As I glide down the road at approximately ten miles per hour below the speed limit, scanning from side to side for deer, Cass says, “Ready for this gem?” She holds her phone in front of my face.
I dare to let my eyes dart away from the road. “What’s that weird crop circle on the floor?”
“That,” she says, “is two thousand dollars a month.” She scrolls to the next ad. “‘Awesome bedroom in sweet building with roof deck,’” she reads. “We might be able to afford this one if we share a bed.”
“I am not sharing a bed with you,” I say. “You steal the blankets.”
“That was once!” The screen’s glow illuminates her grin. “This one is ‘the coolest brownstone.’ Wow, twenty-three hundred–what a steal.”
“We could commute,” I offer. We can sit side by side on the train, watching the scrubby pines of Long Island’s East End whisk away into growing buildings.
“We are not commuting.” Her smile vanishes. “The point is getting out of here.”

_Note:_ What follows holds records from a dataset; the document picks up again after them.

/-- A loop that passed its checks starts. -/
def State.startLoop (s : State) (u : Nat) (lp : Loop) (t : ExqTable) (start first : Nat) : State :=
  let b0 := t.b0 lp.cap
  let b1 := t.b1 lp.cap
  let holds := lp.flags % 4 ≠ 0
  let e := s.unit u
  let lp := { lp with release := firstRelease start lp.period s.clk.now }
  let s := s.setUnit u { exqDef with loop := some lp, table := some t, orders := e.orders, uncAt := e.uncAt,
                                     satRecAt := e.satRecAt, rp := openInt 3 t.baseProblem.key,
                                     rd := openInt 4 t.baseProblem.key }
  let s := if holds then s.assignPort lp.port u else s
  let s := s.note 0x600B u 1 lp.stream
  let s := [(F.EXQ_STATE_STATE, 2), (F.EXQ_STATE_FACT_RISK, b2n (decide (lp.period < b1))),
    (F.EXQ_STATE_SWITCH_PENDING, 0), (F.EXQ_STATE_PORT_HELD, b2n (decide holds)),
    (F.EXQ_STATE_PORT, if holds then lp.port else 0), (F.EXQ_STATE_ACCOUNT, lp.account), (F.EXQ_CYCLES_COUNT, 0),
    (F.EXQ_PLANT_C_LAST, (first + 2 ^ 32 - 1) % 2 ^ 32), (F.EXQ_MISS_DEADLINE, 0), (F.EXQ_MISS_FACTOR, 0),
    (F.EXQ_INPUT_INCOMPLETE, 0), (F.EXQ_INPUT_LATE_DROP, 0), (F.EXQ_SLACK_MIN, 2 ^ 32 - 1), (F.EXQ_BOUND_COUNTS, b0),
    (F.EXQ_FBOUND_COUNTS, b1)].foldl (fun s p => s.xst p.1 u p.2) s
  s.factorBase u t

/-- LOOP_START: while the steward restarts the command waits (R411); a failed one refuses it (R443). -/
def execLoopStart (slot : BitVec 10) (s : State) : Res :=
  .next (s.cmdGo slot 0x0A (fun acct b s =>
    let u := field b 24 1
    if s.fwState 8 = 5 then (s.exqReject u acct 8).cmdEnd slot.toNat 0x04 8
    else if !s.fwRuns 8 then s
    else match s.admitLoop acct u (field b 16 8) with
      | .error r =>
        if 0x100 ≤ r then s.cmdEnd slot.toNat 0x04 0
        else (s.exqReject u acct r).cmdEnd slot.toNat 0x04 r
      | .ok (lp, t, start, first) =>
        if lp.period < t.b0 lp.cap then s.cmdEnd slot.toNat 0x03 7
        else (s.startLoop u lp t start first).cmdEnd slot.toNat 0 0 (t.b0 lp.cap + t.b1 lp.cap * 2 ^ 32)))

/-! ### Input (R396, R399, R400) -/

/-- The table of the next cycle. -/
def Exq.nextTable (e : Exq) : Option ExqTable := match e.pend with | some t => some t | none => e.table

/-- The cutoff of the cycle in progress (R396). -/
def Exq.cutoffAt (e : Exq) (lp : Loop) : Nat :=
  lp.release + lp.period - (match e.nextTable with | some t => t.cutoff | none => 0)

/-- An element of a fragment at its segment's width (R399). -/
def fragElem (t : ExqTable) (efmt k w : Nat) : Int × Bool :=
  if efmt = 0 then (toSigned 32 w, false)
  else match f32.decode w with
    | .fin neg a b => fxQ (if neg then -(a : Int) else (a : Int)) b (t.wMeas k)
    | .inf neg => ((if neg then -(2 ^ 31 - 1) else 2 ^ 31 - 1), true)
    | .nan => (0, false)

/-- The measurement vector of a burst: elements that no fragment carries are free. (DEDUCED, log entry 80.) -/
def State.burstVector (s : State) (t : ExqTable) (b : Burst) : List Int × Nat :=
  let es := b.got.flatMap (fun f => f.words.zipIdx.map (fun w => (f.eoff + w.2, fragElem t f.efmt (f.eoff + w.2) w.1)))
  ((List.range t.yLen).map (fun k => match es.find? (fun p => p.1 == k) with
    | some p => p.2.1
    | none => s.freeInt k), (es.filter (fun p => p.2.2)).length)

/-- The newest burst of some that is newer than c_last. (DEDUCED, log entry 80.) -/
def newestBurst (c : Nat) (l : List Burst) : Option Burst :=
  (l.filter (fun b => newer b.cycle c)).foldl (fun m b => match m with
    | none => some b
    | some x => if newer b.cycle x.cycle then some b else some x) none

/-- The cycle that waits takes the newest complete burst, at the cutoff at the latest (R396, R400). -/
def State.takeBurst (s : State) (u : Nat) : State :=
  let e := s.unit u
  match e.loop, e.nextTable with
  | some lp, some t =>
    if e.phase ≠ .waitInput ∨ e.cutoffAt lp < s.clk.now then s
    else
      let c := s.xrd F.EXQ_PLANT_C_LAST u
      match newestBurst c (e.bursts.filter (fun b => b.doneAt.isSome)) with
      | none => s
      | some b =>
        let v := s.burstVector t b
        let skipped := b.cycle != (c + 1) % 2 ^ 32
        let s := (s.takeFrees t.yLen).xst F.EXQ_PLANT_C_LAST u b.cycle
        s.setUnit u { e with phase := .assembling, y := v.1, sat := v.2, progressAt := s.clk.now
                             flags := if skipped then flagOn e.flags 3 else e.flags
                             cyc := some t, cycNew := e.pend.isSome
                             bursts := e.bursts.filter (fun x => newer x.cycle b.cycle) }
  | _, _ => s

/-- Field checks of a fragment (R399). -/
def fragOk (lp : Loop) (b : List Byte) : Bool :=
  let n := field b 12 2
  decide (20 + 4 * n ≤ b.length) && field b 0 1 == 1 && decide (field b 1 1 ≤ 1) && field b 2 2 == lp.stream &&
    decide (1 ≤ field b 9 1 ∧ field b 9 1 ≤ 32) && decide (field b 8 1 < field b 9 1) &&
    decide (field b 10 2 + n ≤ lp.yLen) && field b 14 2 == 0 &&
    (crc32c (slice b 0 (16 + 4 * n))).toNat == field b (16 + 4 * n) 4

/-- Index of the first NaN element of a fragment. -/
def fragNan (f : Frag) : Option Nat :=
  if f.efmt = 0 then none else (f.words.findIdx? (fun w => (f32.decode w).isNan)).map (f.eoff + ·)

/-- Room for a cycle number: a fifth discards the oldest incomplete burst, or the oldest (R400). (DEDUCED, log entry 80.) -/
def dropOldest (c : Nat) (l : List Burst) : List Burst :=
  if l.length < 4 then l
  else
    let inc := l.filter (fun b => b.doneAt.isNone)
    let pool := if inc.isEmpty then l else inc
    let key := fun (b : Burst) => (b.cycle + 2 ^ 32 - c) % 2 ^ 32
    match pool.foldl (fun (m : Option Burst) b => match m with
        | none => some b
        | some x => if key b < key x then some b else some x) none with
    | some b => l.filter (fun x => x.cycle != b.cycle)
    | none => l

/-- A fragment is held by the front stage (R399, R400). (DEDUCED, log entry 80.) -/
def State.holdFragment (s : State) (u : Nat) (b : List Byte) : State :=
  let e := s.unit u
  let c := s.xrd F.EXQ_PLANT_C_LAST u
  let cyc := field b 4 4
  let n := field b 12 2
  let f : Frag := ⟨field b 8 1, field b 1 1, field b 10 2, (List.range n).map (fun i => field b (16 + 4 * i) 4)⟩
  let known := e.bursts.find? (fun x => x.cycle == cyc)
  let old := known.getD ⟨cyc, field b 9 1, [], false, none⟩
  if old.doneAt.isSome ∨ old.got.any (fun g => g.idx == f.idx) then s
  else
    let bad := fragNan f
    let got := old.got ++ [f]
    let nan := old.nan || bad.isSome
    let x := { old with got := got, nan := nan
                        doneAt := if old.frags ≤ got.length ∧ !nan then some s.clk.now else none }
    let l := if known.isSome then e.bursts.map (fun y => if y.cycle = cyc then x else y)
      else dropOldest c e.bursts ++ [x]
    let s := s.setUnit u { e with bursts := l }
    match bad with
    | some k => if old.nan then s else s.note 0x6008 u cyc k
    | none => s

“How are we going to pay for uncool brownstones in gross buildings with no roof decks, let alone those?” See also: tuition, books, miscellaneous fees, Ramen noodles…
A text message arrives and she types back furiously. “We’ll work at the beach again next summer.”
“Are they raising minimum wage by twenty dollars an hour?”
She drops the phone into her lap. “This was your idea. I thought you were committed.”
Moving somewhere I wouldn’t need to drive had been a joke. While the idea’s appealing, for once I’m countering failure to use proper judgment. I’ve already had one future plan, Ocean State, blow up in my face.
“It’d suck if we moved to different places next year,” Cass continues. “We’d never see each other.”
I swallow. It was the one consideration that gave me pause in my recruiting journey. If I went to Rhode Island, we would still text and call, send each other silly photos and songs, but it wouldn’t be the same. We wouldn’t be able to walk the two streets to each other’s houses, go on late-night 7-Eleven runs, drive around in circles in the South Cross parking lot until we’re dizzy and laughing.
She picks up her phone when a new text message arrives. Jules. Again.
I wonder if she’s telling Juliana, Savannah’s bailing on moving to the city with me, and if Juliana is writing back in kind, Savannah is the worst.
As I ease across the intersection, the opening guitar chords of a familiar song begin playing over the radio.
“Is this what I think it is?” Cassie straightens up.
“Seventh grade summer anthem? Hell, yes.”
“Remember when we met those kids from Australia down at South Cross?” She’s already grinning. The city has been dropped in favor of silly lyrics and doofy-looking boy band members that we’d swooned over. “They were all, ‘We’re pro surfers,’ so you challenged them to a swim race?”
“You mean when you volunteered me?” I bet my friend Savannah could take all of you, she’d said, fists on the hips of her mint-green bikini bottom.
They’d eyed me over their sunglasses. Her?
The wind had sent Cassie’s hair flying, yet she’d never budged. Count of three. One…two…
Sprinting into the water, the adrenaline of competition coursing through me, Cassie shouting from the shore, You got this, Savannah! Show them how we do it in America!
“Either way, I beat their asses,” I say. They’d pretended to chase me out of the water, so I splashed through the foam and back up to Cassie. She’d thrown her arms around me despite the fact that I was soaking wet.
She nods sagely. “I was honored to know you.”
Next thing I know, we’re belting out song lyrics with the windows rolled down, screaming over the frigid air. The infectious beat on the highest volume obliterates any remaining tension. Cassie reaches out her hand and lets the wind bat it back, her curls tangling in her face, too busy singing to push them away.
“Drum solo!” I yell, forgetting my vehicular fear for a moment to bang my hands against the steering wheel.